-------- Information --------

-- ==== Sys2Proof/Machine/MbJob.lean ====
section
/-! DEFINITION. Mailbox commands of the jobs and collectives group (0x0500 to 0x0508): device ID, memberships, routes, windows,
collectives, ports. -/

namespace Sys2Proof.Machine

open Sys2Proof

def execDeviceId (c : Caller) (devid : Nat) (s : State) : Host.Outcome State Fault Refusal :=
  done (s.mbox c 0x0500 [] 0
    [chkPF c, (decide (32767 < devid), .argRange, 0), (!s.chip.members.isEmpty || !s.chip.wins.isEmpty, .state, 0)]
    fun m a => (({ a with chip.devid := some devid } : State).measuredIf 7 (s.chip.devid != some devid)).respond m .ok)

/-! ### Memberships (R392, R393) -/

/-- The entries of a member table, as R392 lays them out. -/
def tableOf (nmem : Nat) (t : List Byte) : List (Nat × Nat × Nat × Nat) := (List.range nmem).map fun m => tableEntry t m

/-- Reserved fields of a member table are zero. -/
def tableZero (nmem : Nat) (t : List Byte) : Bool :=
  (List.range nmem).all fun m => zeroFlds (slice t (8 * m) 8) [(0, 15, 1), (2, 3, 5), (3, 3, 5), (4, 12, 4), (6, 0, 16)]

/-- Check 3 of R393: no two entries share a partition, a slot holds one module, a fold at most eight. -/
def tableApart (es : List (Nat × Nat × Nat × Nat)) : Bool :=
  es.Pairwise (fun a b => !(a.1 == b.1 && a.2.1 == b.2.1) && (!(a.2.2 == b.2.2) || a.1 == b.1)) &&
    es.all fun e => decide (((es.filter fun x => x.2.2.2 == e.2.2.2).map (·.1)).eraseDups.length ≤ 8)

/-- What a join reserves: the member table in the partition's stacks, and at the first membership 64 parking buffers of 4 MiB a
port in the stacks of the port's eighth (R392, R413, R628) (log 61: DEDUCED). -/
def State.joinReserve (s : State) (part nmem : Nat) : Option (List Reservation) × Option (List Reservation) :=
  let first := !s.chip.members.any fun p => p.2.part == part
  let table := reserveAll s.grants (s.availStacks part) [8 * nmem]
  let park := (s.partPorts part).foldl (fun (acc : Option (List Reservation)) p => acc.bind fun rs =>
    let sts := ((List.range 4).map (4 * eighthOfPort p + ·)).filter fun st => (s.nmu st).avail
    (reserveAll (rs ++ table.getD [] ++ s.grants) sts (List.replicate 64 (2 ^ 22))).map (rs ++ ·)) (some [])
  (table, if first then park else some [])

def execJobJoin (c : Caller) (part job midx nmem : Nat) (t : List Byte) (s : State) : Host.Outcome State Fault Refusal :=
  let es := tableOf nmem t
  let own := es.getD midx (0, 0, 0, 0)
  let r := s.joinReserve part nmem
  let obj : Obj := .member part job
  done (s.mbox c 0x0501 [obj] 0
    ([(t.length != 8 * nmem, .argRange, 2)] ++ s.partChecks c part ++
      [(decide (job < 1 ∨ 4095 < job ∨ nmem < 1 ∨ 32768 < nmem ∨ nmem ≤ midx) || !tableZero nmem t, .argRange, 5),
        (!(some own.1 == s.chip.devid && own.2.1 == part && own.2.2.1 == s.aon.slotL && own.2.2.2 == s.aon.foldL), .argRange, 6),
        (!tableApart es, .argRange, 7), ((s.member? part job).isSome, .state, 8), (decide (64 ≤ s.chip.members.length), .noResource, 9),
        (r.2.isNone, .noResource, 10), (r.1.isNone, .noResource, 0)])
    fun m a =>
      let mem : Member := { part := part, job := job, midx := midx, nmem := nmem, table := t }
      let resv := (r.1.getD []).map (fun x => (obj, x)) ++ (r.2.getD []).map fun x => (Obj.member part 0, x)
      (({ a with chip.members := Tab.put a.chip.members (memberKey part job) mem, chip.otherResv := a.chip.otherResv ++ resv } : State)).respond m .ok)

--------

- _Exercise brief_
What you return must be an exact retyping of the lines above starting at the line with "(reserveAll (rs ++" and ending at the line with "(!tableApart es, .argRange, 7), ((s.member?", and nothing besides.

- _Solution to the exercise_
    (reserveAll (rs ++ table.getD [] ++ s.grants) sts (List.replicate 64 (2 ^ 22))).map (rs ++ ·)) (some [])
  (table, if first then park else some [])

def execJobJoin (c : Caller) (part job midx nmem : Nat) (t : List Byte) (s : State) : Host.Outcome State Fault Refusal :=
  let es := tableOf nmem t
  let own := es.getD midx (0, 0, 0, 0)
  let r := s.joinReserve part nmem
  let obj : Obj := .member part job
  done (s.mbox c 0x0501 [obj] 0
    ([(t.length != 8 * nmem, .argRange, 2)] ++ s.partChecks c part ++
      [(decide (job < 1 ∨ 4095 < job ∨ nmem < 1 ∨ 32768 < nmem ∨ nmem ≤ midx) || !tableZero nmem t, .argRange, 5),
        (!(some own.1 == s.chip.devid && own.2.1 == part && own.2.2.1 == s.aon.slotL && own.2.2.2 == s.aon.foldL), .argRange, 6),
        (!tableApart es, .argRange, 7), ((s.member? part job).isSome, .state, 8), (decide (64 ≤ s.chip.members.length), .noResource, 9),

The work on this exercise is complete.